WORK INSTRUCTIONS
Reproduce word for word the lines between those holding "rw [h0, List.nil_append]⟩" and "R79, R82). -/", inclusive, and nothing else from the data below.

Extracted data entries
>>>>

-- ==== Sys2Proof/Laws/Latest.lean ====
section
/-!
SUPPORT. What keeps the bytes a path holds (`Holds`, so `LatestByte.held`): a copy that leaves its cache, dropped or sent
outward (rule R66), in a topology whose paths converge within domains (rule R82); and what `FENCE.I` does to them (rule
R103).
-/

namespace Sys2Proof.Machine

/-! ### The domains after a cache (rule R82) -/

theorem meets_of_inRange {p q : PathRule} {pa : Nat} (hp : inRange p.base p.size pa = true)
    (hq : inRange q.base q.size pa = true) : p.meets q = true := by
  simp only [inRange, Bool.and_eq_true, decide_eq_true_eq] at hp hq
  simp only [PathRule.meets, Bool.and_eq_true, decide_eq_true_eq]
  omega

/-- Two domains of paths to one address that share a cache have one name. -/
theorem domain_eq {cfg : Config} (hw : cfg.wf = true) {p q : PathRule} {pa x : Nat} {h k : Hop} (hp : p ∈ cfg.paths)
    (hq : q ∈ cfg.paths) (hpr : inRange p.base p.size pa = true) (hqr : inRange q.base q.size pa = true)
    (hh : h ∈ p.toPoc ++ p.beyondPoc) (hk : k ∈ q.toPoc ++ q.beyondPoc) (hx : x ∈ hopMembers h)
    (hy : x ∈ hopMembers k) : h.domain = k.domain := by
  have hd := (Config.wf_topology hw).2.2.2
  simp only [domainsWf, List.all_eq_true] at hd
  have hd := hd p hp q hq
  simp only [meets_of_inRange hpr hqr, Bool.not_true, Bool.false_or, List.all_eq_true] at hd
  have hd := hd h hh k hk
  split at hd
  · assumption
  · simp only [disjoint, List.all_eq_true, Bool.not_eq_true', List.contains_eq_mem, decide_eq_false_iff_not] at hd
    exact absurd hy (hd x hx)

/-- On a path that goes through a domain once, what lies after it is what lies after its name. -/
theorem afterDomain_split {cfg : Config} (hw : cfg.wf = true) {p : PathRule} (hp : p ∈ cfg.paths) {before after : List Hop}
    {d : Hop} (hs : p.toPoc ++ p.beyondPoc = before ++ d :: after) :
    afterDomain d.domain (p.toPoc ++ p.beyondPoc) = after := by
  have hnot : ∀ h ∈ before, h.domain ≠ d.domain := by
    have hd := Config.wf_paths hw hp
    simp only [PathRule.wf, Bool.and_eq_true] at hd
    have hnd := distinct_nodup hd.1.1.1.1.1
    rw [hs, List.map_append, List.map_cons] at hnd
    exact fun h hh he => List.disjoint_of_nodup_append hnd (List.mem_map.mpr ⟨h, hh, he⟩) List.mem_cons_self
  rw [hs]
  clear hs
  induction before with
  | nil => simp [afterDomain]
  | cons h hs ih =>
    rw [List.cons_append, afterDomain, if_neg (hnot h (by simp))]
    exact ih fun k hk => hnot k (by simp [hk])

/-- The domains an access meets are the end of a path the topology lists to the address. -/
theorem hopsOf_suffix {cfg : Config} {acc : Access} {pa : Nat} (h : hopsOf cfg acc pa ≠ []) :
    ∃ p ∈ cfg.paths, inRange p.base p.size pa = true ∧ ∃ before, p.toPoc ++ p.beyondPoc = before ++ hopsOf cfg acc pa := by
  rcases hopsOf_cases cfg acc pa with h0 | ⟨p, hp, hr, h0⟩
  · exact absurd h0 h
  · rcases h0 with h0 | h0
    · exact ⟨p, hp, hr, [], by rw [h0, List.nil_append]⟩
    · exact ⟨p, hp, hr, p.toPoc, by rw [h0]⟩

/-- Two accesses that meet a domain meet the same caches in it and the same domains after it (rules R79, R82). -/
theorem hopsOf_converge {cfg : Config} (hw : cfg.wf = true) {acc acc' : Access} {pa : Nat} {before after before' after' : List Hop}
    {d d' : Hop} (hs : hopsOf cfg acc pa = before ++ d :: after) (hs' : hopsOf cfg acc' pa = before' ++ d' :: after')
    (he : d.domain = d'.domain) : after = after' ∧ ∀ x, x ∈ hopMembers d ↔ x ∈ hopMembers d' := by
  obtain ⟨p, hp, hpr, pre, hps⟩ := hopsOf_suffix (cfg := cfg) (acc := acc) (pa := pa) (by rw [hs]; simp)
  obtain ⟨q, hq, hqr, pre', hqs⟩ := hopsOf_suffix (cfg := cfg) (acc := acc') (pa := pa) (by rw [hs']; simp)
  rw [hs, ← List.append_assoc] at hps
  rw [hs', ← List.append_assoc] at hqs
  have hmeet := meets_of_inRange hpr hqr
  have hdp : d ∈ p.toPoc ++ p.beyondPoc := by rw [hps]; simp
  have hdq : d' ∈ q.toPoc ++ q.beyondPoc := by rw [hqs]; simp
  have hc := (Config.wf_topology hw).2.2.1
  have hd := (Config.wf_topology hw).2.2.2
  simp only [convergesInDomains, domainsWf, List.all_eq_true] at hc hd
  have hc := hc p hp q hq
  have hd := hd p hp q hq
  simp only [hmeet, Bool.not_true, Bool.false_or, List.all_eq_true] at hc hd
  have hc := hc d hdp d' hdq
  have hd := hd d hdp d' hdq
  simp only [he, bne_self_eq_false, Bool.false_or, beq_iff_eq] at hc
  rw [if_pos he] at hd
  simp only [sameMembers, Bool.and_eq_true, List.all_eq_true, List.contains_iff_mem] at hd
  rw [← he, afterDomain_split hw hp hps, he, afterDomain_split hw hq hqs] at hc
  exact ⟨hc, fun x => ⟨hd.1 x, hd.2 x⟩⟩
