/-- The first Modified copy among the caches of the hart, the paths being the same: the first on the path of the loads,
else the first on the path of the fetches. -/
theorem firstModified_hartCaches {cfg : Config} {ms : MemSys} {b m : Nat} (hm : m ∈ memTypesOf cfg)
    (hp : SamePaths cfg b) :
    ms.firstModified (hartCaches cfg b) b =
      (ms.firstModified (pathCaches cfg (hartAccess .load m) b) b).or
        (ms.firstModified (pathCaches cfg (hartAccess .fetch m) b) b) := by
  have hpath : ∀ kind ∈ [AccessKind.load, .fetch], ∀ m' ∈ memTypesOf cfg,
      pathCaches cfg (hartAccess kind m') b = pathCaches cfg (hartAccess kind m) b := fun kind hk m' hm' => by
    unfold pathCaches
    rw [hp.hopsOf_eq hk hm' hm]
  have herase : ms.firstModified (hartCaches cfg b) b = ms.firstModified ((memTypesOf cfg).flatMap fun t =>
      pathCaches cfg (hartAccess .load t) b ++ pathCaches cfg (hartAccess .fetch t) b) b := findSome?_eraseDups _ _
  rw [herase]
  refine MemSys.firstModified_flatMap_of_same fun m' hm' => ?_
  rw [MemSys.firstModified_append, hpath _ (by simp) m' hm', hpath _ (by simp) m' hm']

theorem syncBrings_mem {t : State} {b : Nat} {e : LatestByte} (hk : e.kind = .load) (he : e.memType ∈ memTypesOf t.cfg)
    (h : e.held t.cfg t.ms = true) (hf : e.forFetches.held t.cfg t.ms = true)
    (hp : SamePaths t.cfg (blockBase t.cfg e.address)) {v : Byte}
    (hv : blockBrings t.cfg b (t.ms.firstModified (hartCaches t.cfg b) b) e = some v) : v ∈ e.values := by
  obtain ⟨rfl, d, hd, rfl⟩ := blockBrings_eq_some hv
  have hacc : e.access = hartAccess .load e.memType := by rw [LatestByte.access, hk]
  rw [firstModified_hartCaches he hp] at hd
  rcases Option.or_eq_some_iff.mp hd with hd | ⟨-, hd⟩
  · exact LatestByte.firstModified_mem h (by rw [hacc]) hd
  · exact LatestByte.firstModified_mem (e := e.forFetches) hf rfl hd

/-! ### `FENCE.I`: its parts keep the latest stores, and show them -/

theorem bringMs_latest_mem {t : State} {brought : LatestByte → Option Byte} {ms : MemSys} {e : LatestByte}
    (he : e ∈ t.latest) (hh : (e.bring (brought e)).held t.cfg ms = true) :
    e.bring (brought e) ∈ (bringMs t brought ms).latest :=
  List.mem_filter.mpr ⟨mem_bringAll.mpr ⟨e, he, rfl⟩, hh⟩

/-- A latest store that stands for the fetches stands for them in another memory system, where each access may return what
comes and what comes to the loads and to the fetches of a byte is the same. -/
theorem ShownStore.bringMs {t : State} {e : LatestByte} {brought : LatestByte → Option Byte} {ms : MemSys} (hi : t.Inv)
    (hk : e.kind = .load) (h : ShownStore e t) (hb : ∀ f : LatestByte, brought f.forFetches = brought f)
    (hheld : ∀ f : LatestByte, (f.kind = .load ∨ f.kind = .fetch) → f.memType ∈ memTypesOf t.cfg →
      f.held t.cfg t.ms = true → (f.bring (brought f)).held t.cfg ms = true)
    (hsame : ∀ f : LatestByte, f.kind = .load → f.memType ∈ memTypesOf t.cfg → f.held t.cfg t.ms = true →
      f.forFetches.held t.cfg t.ms = true → SamePaths t.cfg (blockBase t.cfg f.address) →
        ∀ v, brought f = some v → v ∈ f.values) :
    ShownStore e (bringMs t brought ms) := by
  obtain ⟨e', he', hg, hfetch⟩ := h
  obtain ⟨hkind, hm, hload⟩ := State.latestWf_iff.mp hi.latest e' he'
  refine ⟨e'.bring (brought e'), bringMs_latest_mem he' (hheld e' hkind hm hload),
    hg.bring (hsame e' (hg.kind.trans hk) hm hload hfetch), ?_⟩
  rw [LatestByte.forFetches_bring, ← hb]
  exact hheld e'.forFetches (.inr rfl) hm hfetch

theorem showBrings_forFetches (t : State) (x f : LatestByte) : showBrings t x f.forFetches = showBrings t x f := rfl

theorem ShownStore.showToFetches {t : State} {e x : LatestByte} (hi : t.Inv) (hk : e.kind = .load)
    (hx : x.memType ∈ memTypesOf t.cfg) (h : ShownStore e t) : ShownStore e (showToFetches t x) := by
  unfold Machine.showToFetches
  split
  · exact h
  · exact h.bringMs hi hk (showBrings_forFetches t x) (fun _ _ _ hf => LatestByte.held_showToFetches hi.cfg hi.ms hf)
      fun _ hfk hfm hf _ hp _ hv => showBrings_mem hfk hfm hx hf hp hv

theorem ShownStore.cleanFetches {t : State} {e x : LatestByte} (hi : t.Inv) (hk : e.kind = .load)
    (hx : x.memType ∈ memTypesOf t.cfg) (h : ShownStore e t) : ShownStore e (cleanFetches t x) :=
  h.bringMs hi hk (fun _ => rfl) (fun _ _ _ hf => LatestByte.held_writeBack hi.cfg hi.ms (blockBase_mod ..) hf)
    fun _ _ hfm _ hf hp _ hv => cleanBrings_mem hfm hx hf hp hv

theorem ShownStore.syncFetches {t : State} {e : LatestByte} {b : Nat} (hi : t.Inv) (hk : e.kind = .load)
    (hb : b % blockSize t.cfg = 0) (h : ShownStore e t) : ShownStore e (syncFetches t b) := by
  unfold Machine.syncFetches
  split
  · exact h
  · exact h.bringMs hi hk (fun _ => rfl) (fun _ hfk hfm hf => LatestByte.held_emptyBlock hi.ms hb hfk hfm hf)
      fun _ hfk hfm hl hf hp _ hv => syncBrings_mem hfk hfm hl hf hp hv

theorem KeptStore.showToFetches {t : State} {e x : LatestByte} (hi : t.Inv) (hk : e.kind = .load)
    (hx : x.memType ∈ memTypesOf t.cfg) (h : KeptStore e t) : KeptStore e (showToFetches t x) := by
  obtain ⟨e', he', hg⟩ := h
  obtain ⟨-, hm, hload⟩ := State.latestWf_iff.mp hi.latest e' he'
  rw [KeptStore, showToFetches_cfg]
  rcases showToFetches_keeps (x := x) hi.cfg hi.ms hi.latest he' with h | h
  · exact ⟨e', h, hg⟩
  · exact ⟨_, h, hg.bring fun hp _ hv => showBrings_mem (hg.kind.trans hk) hm hx hload hp hv⟩

/-- A latest store is shown to the fetches by its address and its memory type. -/
theorem showToFetches_congr {x y : LatestByte} (ha : y.address = x.address) (hm : y.memType = x.memType) (t : State) :
    Machine.showToFetches t y = Machine.showToFetches t x := by
  cases x
  cases y
  cases ha
  cases hm
  rfl

/-- A latest store of the loads that is shown to the fetches stands for them. -/
theorem KeptStore.shown {t : State} {e : LatestByte} (hi : t.Inv) (hk : e.kind = .load) (h : KeptStore e t) :
    ShownStore e (Machine.showToFetches t e) := by
  obtain ⟨e', he', hg⟩ := h
  have hk' : e'.kind = .load := hg.kind.trans hk
  obtain ⟨-, hm, hload⟩ := State.latestWf_iff.mp hi.latest e' he'
  rw [← showToFetches_congr hg.address hg.memType]
  unfold Machine.showToFetches
  split
  · next hshown =>
    simp only [Bool.and_eq_true] at hshown
    exact ⟨e', he', hg, LatestByte.held_of_fetchesHold hk' hload hshown.2⟩
  · refine ⟨_, bringMs_latest_mem he' (LatestByte.held_showToFetches hi.cfg hi.ms hload),
      hg.bring fun hp _ hv => showBrings_mem hk' hm hm hload hp hv, ?_⟩
    exact LatestByte.held_showToFetches_fetch hi.ms hk' hload

/-! ### `FENCE.I`: what the fetches read -/

/-- The hart's fetches read a byte as its loads do. -/
def FetchesRead (cfg : Config) (a : Nat) (ms : MemSys) : Prop :=
  ∀ memType ∈ memTypesOf cfg, MemSys.readByte cfg ms (hartAccess .fetch memType) a =
    MemSys.readByte cfg ms (hartAccess .load memType) a

/-- A block that no cache of the hart holds is read in memory by both. -/
theorem FetchesRead.of_invalid {cfg : Config} {ms : MemSys} {a : Nat}
    (h : ∀ c ∈ hartCaches cfg (blockBase cfg a), ms.copyAt c (blockBase cfg a) = none) : FetchesRead cfg a ms :=
  fun _ hm => by rw [MemSys.readByte_of_invalid (.inr rfl) hm h, MemSys.readByte_of_invalid (.inl rfl) hm h]

theorem MemSys.readByte_emptyBlock {cfg : Config} {ms : MemSys} {b a : Nat} (hw : ms.wf cfg = true)
    (ha : b % blockSize cfg = 0) (hb : blockBase cfg a ≠ b) (acc : Access) :
    MemSys.readByte cfg (ms.emptyBlock cfg b) acc a = MemSys.readByte cfg ms acc a := by
  have hmem : Memory.read (ms.emptyBlock cfg b).mem a = Memory.read ms.mem a := by
    unfold MemSys.emptyBlock
    simp only
    split
    · rw [MemSys.dropCopies_mem]
    · next d hd => exact Memory.read_writeBlock_other ha (MemSys.firstModified_length hw hd) hb
  have hfirst : (ms.emptyBlock cfg b).firstCopy (pathCaches cfg acc (blockBase cfg a)) (blockBase cfg a) =
      ms.firstCopy (pathCaches cfg acc (blockBase cfg a)) (blockBase cfg a) :=
    MemSys.firstCopy_congr fun c _ => by rw [MemSys.copyAt_emptyBlock hw, if_neg fun h => hb h.2]
  unfold MemSys.readByte
  rw [hmem, hfirst]

theorem syncFetches_ms (t : State) (b : Nat) :
    (t.ms.fetchesAgree t.cfg b = true ∧ (syncFetches t b).ms = t.ms) ∨
      (syncFetches t b).ms = t.ms.emptyBlock t.cfg b := by
  unfold syncFetches
  split
  · next h => exact .inl ⟨h, rfl⟩
  · exact .inr rfl

/-- A block that leaves the hart's caches, or that fetches read as loads do, is read as loads do; and so is every block
that was. -/
theorem FetchesRead.syncFetches {t : State} (hi : t.Inv) {b a : Nat} (hb : b % blockSize t.cfg = 0)
    (h : blockBase t.cfg a = b ∨ FetchesRead t.cfg a t.ms) : FetchesRead t.cfg a (syncFetches t b).ms := by
  by_cases hab : blockBase t.cfg a = b
  · subst hab
    rcases syncFetches_ms t (blockBase t.cfg a) with ⟨hagree, hms⟩ | hms <;> rw [hms]
    · exact fun memType hm => MemSys.readByte_of_fetchesAgree hm hagree
    · exact .of_invalid fun c hc => by rw [MemSys.copyAt_emptyBlock hi.ms, if_pos ⟨hc, rfl⟩]
  · have hreads := h.resolve_left hab
    rcases syncFetches_ms t b with ⟨-, hms⟩ | hms <;> rw [hms]
    · exact hreads
    · intro memType hm
      rw [MemSys.readByte_emptyBlock hi.ms hb hab, MemSys.readByte_emptyBlock hi.ms hb hab, hreads memType hm]

/-! ### `FENCE.I`: the whole -/

/-- The state in which every latest store of the loads is shown to the fetches and its block written back. -/
def fenceShown (s : State) : State :=
  (s.latest.filter (·.kind == .load)).foldl cleanFetches ((s.latest.filter (·.kind == .load)).foldl showToFetches s)

/-- The state in which the fetches read every block as the loads do. -/
def fenceSynced (s : State) : State := (fenceShown s).ms.blocksHeld.foldl syncFetches (fenceShown s)

theorem fenceInstructions_eq (s : State) : fenceInstructions s =
    { fenceSynced s with
      latest := fetchEntries (fenceSynced s) ++
        (fenceSynced s).latest.filter fun e => !aboutSame (fetchEntries (fenceSynced s)) e } := rfl

theorem fenceInstructions_ms (s : State) : (fenceInstructions s).ms = (fenceSynced s).ms := rfl

/-- The states the parts of `FENCE.I` go through. -/
structure Fencing (s t : State) : Prop where
  inv : t.Inv
  cfg : t.cfg = s.cfg

theorem Fencing.showToFetches {s t : State} (h : Fencing s t) (x : LatestByte) : Fencing s (showToFetches t x) :=
  ⟨showToFetches_inv x h.inv, by rw [showToFetches_cfg, h.cfg]⟩

theorem Fencing.cleanFetches {s t : State} (h : Fencing s t) (x : LatestByte) : Fencing s (cleanFetches t x) :=
  ⟨cleanFetches_inv x h.inv, h.cfg⟩

theorem Fencing.syncFetches {s t : State} (h : Fencing s t) (b : Nat) : Fencing s (syncFetches t b) :=
  ⟨syncFetches_inv b h.inv, by rw [syncFetches_cfg, h.cfg]⟩

theorem fenceShown_fencing {s : State} (hi : s.Inv) : Fencing s (fenceShown s) :=
  foldl_keeps (Fencing s) _ (fun _ x h => h.cleanFetches x) _ _
    (foldl_keeps (Fencing s) _ (fun _ x h => h.showToFetches x) _ _ ⟨hi, rfl⟩)

theorem fenceShown_aligned {s : State} (hi : s.Inv) {b : Nat} (hb : b ∈ (fenceShown s).ms.blocksHeld) :
    b % blockSize s.cfg = 0 := by
  have hf := fenceShown_fencing hi
  rw [← hf.cfg]
  exact MemSys.blocksHeld_aligned hf.inv.ms hb

/-- A property that the parts of `FENCE.I` on latest stores keep, in the states it goes through. -/
theorem Fencing.foldl {α : Type} {s t : State} {f : State → α → State} {P : State → Prop} (l : List α)
    (hf : ∀ t, Fencing s t → ∀ x, Fencing s (f t x)) (hP : ∀ t, Fencing s t → ∀ x ∈ l, P t → P (f t x))
    (h : Fencing s t) (hp : P t) : Fencing s (l.foldl f t) ∧ P (l.foldl f t) :=
  List.foldlRecOn (motive := fun t => Fencing s t ∧ P t) l f ⟨h, hp⟩
    fun t ht x hx => ⟨hf t ht.1 x, hP t ht.1 x hx ht.2⟩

<<<<

WRITTEN SOLUTION
    · exact ⟨p, hp, hr, [], by rw [h0, List.nil_append]⟩
    · exact ⟨p, hp, hr, p.toPoc, by rw [h0]⟩

/-- Two accesses that meet a domain meet the same caches in it and the same domains after it (rules R79, R82). -/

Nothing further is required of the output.